Alchemical Transformation: 3. Citrinitas (Surprise) W. Zeitler [PIANO]
Advent Meditation
The last two weeks we’ve discussed the transformation of lead into gold in Medieval Alchemy, including the metaphorical transformation of the human heart from its default ‘leaden’ state into the ‘gold’ of Enlightenment or Oneness with God. Commonly this was described as taking place in four steps. The first step is ‘Nigredo’ — darkness. One thing about seasons of darkness, especially our personal trips to the ‘underworld’ in times of loss and grief, is that they sharply clarify to us what’s important and what’s not so much. Then we saw that the second phase, ‘Albedo’, is about letting go of the ‘dross’, the ‘chaff’ we identified in the first phase so we can focus on the ‘wheat’ that we want to keep.
In those seasons of darkness and winnowing, we are dealing entirely with the Known — wheat and chaff familiar to us. We know what we’re keeping, we know what we’re letting go. But with Citrinitas we’re surprised by something new, something unexpected — that could only come into being because we did the work of Darkness and Winnowing.
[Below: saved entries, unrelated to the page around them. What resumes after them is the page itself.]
-- ==== Sys2Proof/Laws/PerInstr.lean ====
section
/-! SUPPORT. A statement about every command, one lemma per constructor: the command's encoding is accepted by a row of the
opcode map, and reading the operand fields back from it gives the command (30_encoding.md R72, R74). -/
namespace Sys2Proof.Laws.Row

/-- Some row accepts the encoding of `i`, and the fields read from it are those of `i`. -/
def Statement (i : Instr) : Prop :=
  ∃ r ∈ opRows, r.accepts (encodeWord i) = true ∧ operandsOf r.op (encodeWord i) = i

/-- The three parts of `Statement`, from the word as a number. -/
theorem intro {i : Instr} {n : Nat} (r : OpRow) (hi : opcodeOf i * 2 ^ 24 + fieldsOf i = n) (hr : r ∈ opRows)
    (ha : ∀ w : Word, w.toNat = n → r.accepts w = true) (ho : ∀ w : Word, w.toNat = n → operandsOf r.op w = i) :
    Statement i :=
  have h : (encodeWord i).toNat = n := by rw [encodeWord_toNat i (fieldsOf_lt i), hi]
  ⟨r, hr, ha _ h, ho _ h⟩

theorem regAt_eq {w : Word} {lo : Nat} {r : RegNo} (h : w.toNat / 2 ^ lo % 16 = r.val) : regAt w lo = r := Fin.ext h

theorem ofNat_fieldAt_eq {w : Word} {lo n : Nat} {b : BitVec n} (h : w.toNat / 2 ^ lo % 2 ^ n = b.toNat) :
    BitVec.ofNat n (fieldAt w lo n) = b := by
  apply BitVec.eq_of_toNat_eq
  rw [BitVec.toNat_ofNat, fieldAt, h, Nat.mod_eq_of_lt b.isLt]

theorem zli (rd : RegNo) (imm12 : BitVec 12) : Statement (.zli rd imm12) := by
  refine intro ⟨.zli, 0x01000000, 0xFF0FF000⟩ rfl (by simp [opRows, scalarRows])
    (fun w h => (accepts_zli w).2 (by simp only [opcodeOf, fieldsOf] at h; omega)) fun w h => ?_
  simp only [opcodeOf, fieldsOf] at h
  have key : operandsOf .zli w = Instr.zli rd imm12 := by
    simp only [operandsOf]
    congr 1
    · exact regAt_eq (by omega)
    · exact ofNat_fieldAt_eq (by omega)
  exact key

theorem zadd (rd : RegNo) (ra : RegNo) (rb : RegNo) : Statement (.zadd rd ra rb) := by
  refine intro ⟨.zadd, 0x02000000, 0xFF000FFF⟩ rfl (by simp [opRows, scalarRows])
    (fun w h => (accepts_zadd w).2 (by simp only [opcodeOf, fieldsOf] at h; omega)) fun w h => ?_
  simp only [opcodeOf, fieldsOf] at h
  have key : operandsOf .zadd w = Instr.zadd rd ra rb := by
    simp only [operandsOf]
    congr 1
    · exact regAt_eq (by omega)
    · exact regAt_eq (by omega)
    · exact regAt_eq (by omega)
  exact key

theorem zsub (rd : RegNo) (ra : RegNo) (rb : RegNo) : Statement (.zsub rd ra rb) := by
  refine intro ⟨.zsub, 0x03000000, 0xFF000FFF⟩ rfl (by simp [opRows, scalarRows])
    (fun w h => (accepts_zsub w).2 (by simp only [opcodeOf, fieldsOf] at h; omega)) fun w h => ?_
  simp only [opcodeOf, fieldsOf] at h
  have key : operandsOf .zsub w = Instr.zsub rd ra rb := by
    simp only [operandsOf]
    congr 1
    · exact regAt_eq (by omega)
    · exact regAt_eq (by omega)
    · exact regAt_eq (by omega)
  exact key

theorem zmul (rd : RegNo) (ra : RegNo) (rb : RegNo) : Statement (.zmul rd ra rb) := by
  refine intro ⟨.zmul, 0x04000000, 0xFF000FFF⟩ rfl (by simp [opRows, scalarRows])
    (fun w h => (accepts_zmul w).2 (by simp only [opcodeOf, fieldsOf] at h; omega)) fun w h => ?_
  simp only [opcodeOf, fieldsOf] at h
  have key : operandsOf .zmul w = Instr.zmul rd ra rb := by
    simp only [operandsOf]
    congr 1
    · exact regAt_eq (by omega)
    · exact regAt_eq (by omega)
    · exact regAt_eq (by omega)
  exact key

theorem zpow (rd : RegNo) (ra : RegNo) (imm12 : BitVec 12) : Statement (.zpow rd ra imm12) := by
  refine intro ⟨.zpow, 0x05000000, 0xFF00F000⟩ rfl (by simp [opRows, scalarRows])
    (fun w h => (accepts_zpow w).2 (by simp only [opcodeOf, fieldsOf] at h; omega)) fun w h => ?_
  simp only [opcodeOf, fieldsOf] at h
  have key : operandsOf .zpow w = Instr.zpow rd ra imm12 := by
    simp only [operandsOf]
    congr 1
    · exact regAt_eq (by omega)
    · exact regAt_eq (by omega)
    · exact ofNat_fieldAt_eq (by omega)
  exact key

theorem zldz (rd : RegNo) (imm7 : BitVec 7) : Statement (.zldz rd imm7) := by
  refine intro ⟨.zldz, 0x06000000, 0xFF0FFF80⟩ rfl (by simp [opRows, scalarRows])
    (fun w h => (accepts_zldz w).2 (by simp only [opcodeOf, fieldsOf] at h; omega)) fun w h => ?_
  simp only [opcodeOf, fieldsOf] at h
  have key : operandsOf .zldz w = Instr.zldz rd imm7 := by
    simp only [operandsOf]
    congr 1
    · exact regAt_eq (by omega)
    · exact ofNat_fieldAt_eq (by omega)
  exact key

theorem zldg (rd : RegNo) (imm7 : BitVec 7) : Statement (.zldg rd imm7) := by
  refine intro ⟨.zldg, 0x07000000, 0xFF0FFF80⟩ rfl (by simp [opRows, scalarRows])
    (fun w h => (accepts_zldg w).2 (by simp only [opcodeOf, fieldsOf] at h; omega)) fun w h => ?_
  simp only [opcodeOf, fieldsOf] at h
  have key : operandsOf .zldg w = Instr.zldg rd imm7 := by
    simp only [operandsOf]
    congr 1
    · exact regAt_eq (by omega)
    · exact ofNat_fieldAt_eq (by omega)
  exact key

theorem ntt (pd : RegNo) (pa : RegNo) : Statement (.ntt pd pa) := by
  refine intro ⟨.ntt, 0x10000000, 0xFF00FFFF⟩ rfl (by simp [opRows, polyRows])
    (fun w h => (accepts_ntt w).2 (by simp only [opcodeOf, fieldsOf] at h; omega)) fun w h => ?_
  simp only [opcodeOf, fieldsOf] at h
  have key : operandsOf .ntt w = Instr.ntt pd pa := by
    simp only [operandsOf]
    congr 1
    · exact regAt_eq (by omega)
    · exact regAt_eq (by omega)
  exact key

theorem intt (pd : RegNo) (pa : RegNo) : Statement (.intt pd pa) := by
  refine intro ⟨.intt, 0x11000000, 0xFF00FFFF⟩ rfl (by simp [opRows, polyRows])
    (fun w h => (accepts_intt w).2 (by simp only [opcodeOf, fieldsOf] at h; omega)) fun w h => ?_
  simp only [opcodeOf, fieldsOf] at h
  have key : operandsOf .intt w = Instr.intt pd pa := by
    simp only [operandsOf]
    congr 1
    · exact regAt_eq (by omega)
    · exact regAt_eq (by omega)
  exact key

theorem padd (pd : RegNo) (pa : RegNo) (pb : RegNo) : Statement (.padd pd pa pb) := by
  refine intro ⟨.padd, 0x20000000, 0xFF000FFF⟩ rfl (by simp [opRows, polyRows])
    (fun w h => (accepts_padd w).2 (by simp only [opcodeOf, fieldsOf] at h; omega)) fun w h => ?_
  simp only [opcodeOf, fieldsOf] at h
  have key : operandsOf .padd w = Instr.padd pd pa pb := by
    simp only [operandsOf]
    congr 1
    · exact regAt_eq (by omega)
    · exact regAt_eq (by omega)
    · exact regAt_eq (by omega)
  exact key

theorem psub (pd : RegNo) (pa : RegNo) (pb : RegNo) : Statement (.psub pd pa pb) := by
  refine intro ⟨.psub, 0x21000000, 0xFF000FFF⟩ rfl (by simp [opRows, polyRows])
    (fun w h => (accepts_psub w).2 (by simp only [opcodeOf, fieldsOf] at h; omega)) fun w h => ?_
  simp only [opcodeOf, fieldsOf] at h
  have key : operandsOf .psub w = Instr.psub pd pa pb := by
    simp only [operandsOf]
    congr 1
    · exact regAt_eq (by omega)
    · exact regAt_eq (by omega)
    · exact regAt_eq (by omega)
  exact key

theorem pmul (pd : RegNo) (pa : RegNo) (pb : RegNo) : Statement (.pmul pd pa pb) := by
  refine intro ⟨.pmul, 0x22000000, 0xFF000FFF⟩ rfl (by simp [opRows, polyRows])
    (fun w h => (accepts_pmul w).2 (by simp only [opcodeOf, fieldsOf] at h; omega)) fun w h => ?_
  simp only [opcodeOf, fieldsOf] at h
  have key : operandsOf .pmul w = Instr.pmul pd pa pb := by
    simp only [operandsOf]
    congr 1
    · exact regAt_eq (by omega)
    · exact regAt_eq (by omega)
    · exact regAt_eq (by omega)
  exact key

theorem plc (pd : RegNo) (pe : RegNo) (pa : RegNo) (pb : RegNo) (k : BitVec 8) : Statement (.plc pd pe pa pb k) := by
  refine intro ⟨.plc, 0x23000000, 0xFF000000⟩ rfl (by simp [opRows, polyRows])
    (fun w h => (accepts_plc w).2 (by simp only [opcodeOf, fieldsOf] at h; omega)) fun w h => ?_
  simp only [opcodeOf, fieldsOf] at h
  have key : operandsOf .plc w = Instr.plc pd pe pa pb k := by
    simp only [operandsOf]
    congr 1
    · exact regAt_eq (by omega)
    · exact regAt_eq (by omega)
    · exact regAt_eq (by omega)
    · exact regAt_eq (by omega)
    · exact ofNat_fieldAt_eq (by omega)
  exact key

theorem xopen (i : BitVec 8) (j : BitVec 8) : Statement (.xopen i j) := by
  refine intro ⟨.xopen, 0x30000000, 0xFFFF0000⟩ rfl (by simp [opRows, byteRows])
    (fun w h => (accepts_xopen w).2 (by simp only [opcodeOf, fieldsOf] at h; omega)) fun w h => ?_
  simp only [opcodeOf, fieldsOf] at h
  have key : operandsOf .xopen w = Instr.xopen i j := by
    simp only [operandsOf]
    congr 1
    · exact ofNat_fieldAt_eq (by omega)
    · exact ofNat_fieldAt_eq (by omega)
  exact key

theorem sampleu (pd : RegNo) : Statement (.sampleu pd) := by
  refine intro ⟨.sampleu, 0x31000000, 0xFF0FFFFF⟩ rfl (by simp [opRows, byteRows])
    (fun w h => (accepts_sampleu w).2 (by simp only [opcodeOf, fieldsOf] at h; omega)) fun w h => ?_
  simp only [opcodeOf, fieldsOf] at h
  exact congrArg Instr.sampleu (regAt_eq (by omega))

theorem samplecbd (pd : RegNo) (eta : BitVec 4) : Statement (.samplecbd pd eta) := by
  refine intro ⟨.samplecbd, 0x32000000, 0xFF0FFFF0⟩ rfl (by simp [opRows, byteRows])
    (fun w h => (accepts_samplecbd w).2 (by simp only [opcodeOf, fieldsOf] at h; omega)) fun w h => ?_
  simp only [opcodeOf, fieldsOf] at h
  have key : operandsOf .samplecbd w = Instr.samplecbd pd eta := by
    simp only [operandsOf]
    congr 1
    · exact regAt_eq (by omega)
    · exact ofNat_fieldAt_eq (by omega)
  exact key

theorem bclr : Statement .bclr := by
  refine intro ⟨.bclr, 0x40000000, 0xFFFFFFFF⟩ rfl (by simp [opRows, byteRows])
    (fun w h => (accepts_bclr w).2 (by simp only [opcodeOf, fieldsOf] at h; omega)) fun w h => ?_
  rfl

theorem bput (imm8 : BitVec 8) : Statement (.bput imm8) := by
  refine intro ⟨.bput, 0x41000000, 0xFFFFFF00⟩ rfl (by simp [opRows, byteRows])
    (fun w h => (accepts_bput w).2 (by simp only [opcodeOf, fieldsOf] at h; omega)) fun w h => ?_
  simp only [opcodeOf, fieldsOf] at h
  exact congrArg Instr.bput (ofNat_fieldAt_eq (by omega))

theorem encode (pa : RegNo) (d : BitVec 4) : Statement (.encode pa d) := by
  refine intro ⟨.encode, 0x42000000, 0xFFF0FFF0⟩ rfl (by simp [opRows, byteRows])
    (fun w h => (accepts_encode w).2 (by simp only [opcodeOf, fieldsOf] at h; omega)) fun w h => ?_
  simp only [opcodeOf, fieldsOf] at h
  have key : operandsOf .encode w = Instr.encode pa d := by
    simp only [operandsOf]
    congr 1
    · exact regAt_eq (by omega)
    · exact ofNat_fieldAt_eq (by omega)
  exact key

theorem decodeR (pd : RegNo) (d : BitVec 4) : Statement (.decodeR pd d) := by
  refine intro ⟨.decodeR, 0x43000000, 0xFF0FFFF0⟩ rfl (by simp [opRows, byteRows])
    (fun w h => (accepts_decodeR w).2 (by simp only [opcodeOf, fieldsOf] at h; omega)) fun w h => ?_
  simp only [opcodeOf, fieldsOf] at h
  have key : operandsOf .decodeR w = Instr.decodeR pd d := by
    simp only [operandsOf]
    congr 1
    · exact regAt_eq (by omega)
    · exact ofNat_fieldAt_eq (by omega)
  exact key

theorem decodeT (pd : RegNo) (d : BitVec 4) : Statement (.decodeT pd d) := by
  refine intro ⟨.decodeT, 0x43000010, 0xFF0FFFF0⟩ rfl (by simp [opRows, byteRows])
    (fun w h => (accepts_decodeT w).2 (by simp only [opcodeOf, fieldsOf] at h; omega)) fun w h => ?_
  simp only [opcodeOf, fieldsOf] at h
  have key : operandsOf .decodeT w = Instr.decodeT pd d := by
    simp only [operandsOf]
    congr 1
    · exact regAt_eq (by omega)
    · exact ofNat_fieldAt_eq (by omega)
  exact key

end Sys2Proof.Laws.Row
end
Consider Joseph. He learns that his fiancé is pregnant, and he knows the child is not his. In those days, ‘betrothal’ was legally binding — Joseph and Mary were for all intents and purposes legally married, awaiting only the ‘technicality’ of the wedding ceremony and consummation. It’s something like a marriage had to go through escrow to ensure ‘clear title’, etc. Typically it was about 9 months between betrothal and marriage, which served two purposes: 1) it ensured that the bride wasn’t already with child, and 2) it gave the husband time to build a house or make other arrangements for his new family. (It’s not like starter homes were plentiful in first century Palestine subsistence agricultural towns. The estimated population for first century Nazareth was about 500, and 300 for Bethlehem.)
And it also doesn’t hurt to think about the differing attitudes towards children in agricultural vs. urban cultures generally. Broadly speaking, on a farm, children are relatively free labor, and a large family is insurance against injury and old age. (And until modern times, infant mortality could easily take half your children.) So, broadly speaking, it was a matter of survival to get busy having as many kids as you could. In urban cultures like ours, however, children are an expensive luxury.
Meanwhile, under the circumstances, Joseph would have been within his rights to have Mary stoned to death. In his dark circumstance, Joseph does his own ‘winnowing’ — he decides he can’t be married to Mary, but he doesn’t want harm to come to her either. So he decides to end the marriage quietly. (If couples consummated things with each other while betrothed but before the wedding, nobody really cared.) Joseph tries to be ‘righteous’ in the fat middle of a dark situation — bad for him, worse for Mary. And then he has The Dream: “Joseph, son of David, do not be afraid to take Mary as your wife. For the child conceived in her is from the Holy Spirit…”
Alchemical transformation is like that: we do the work of the Darkness, and then the Winnowing, and then the unexpected boon, the unforeseen benefit appears. Opportunities open up, the unimagined becomes a present reality. We’re surprised by possibilities we couldn’t possibly have foreseen.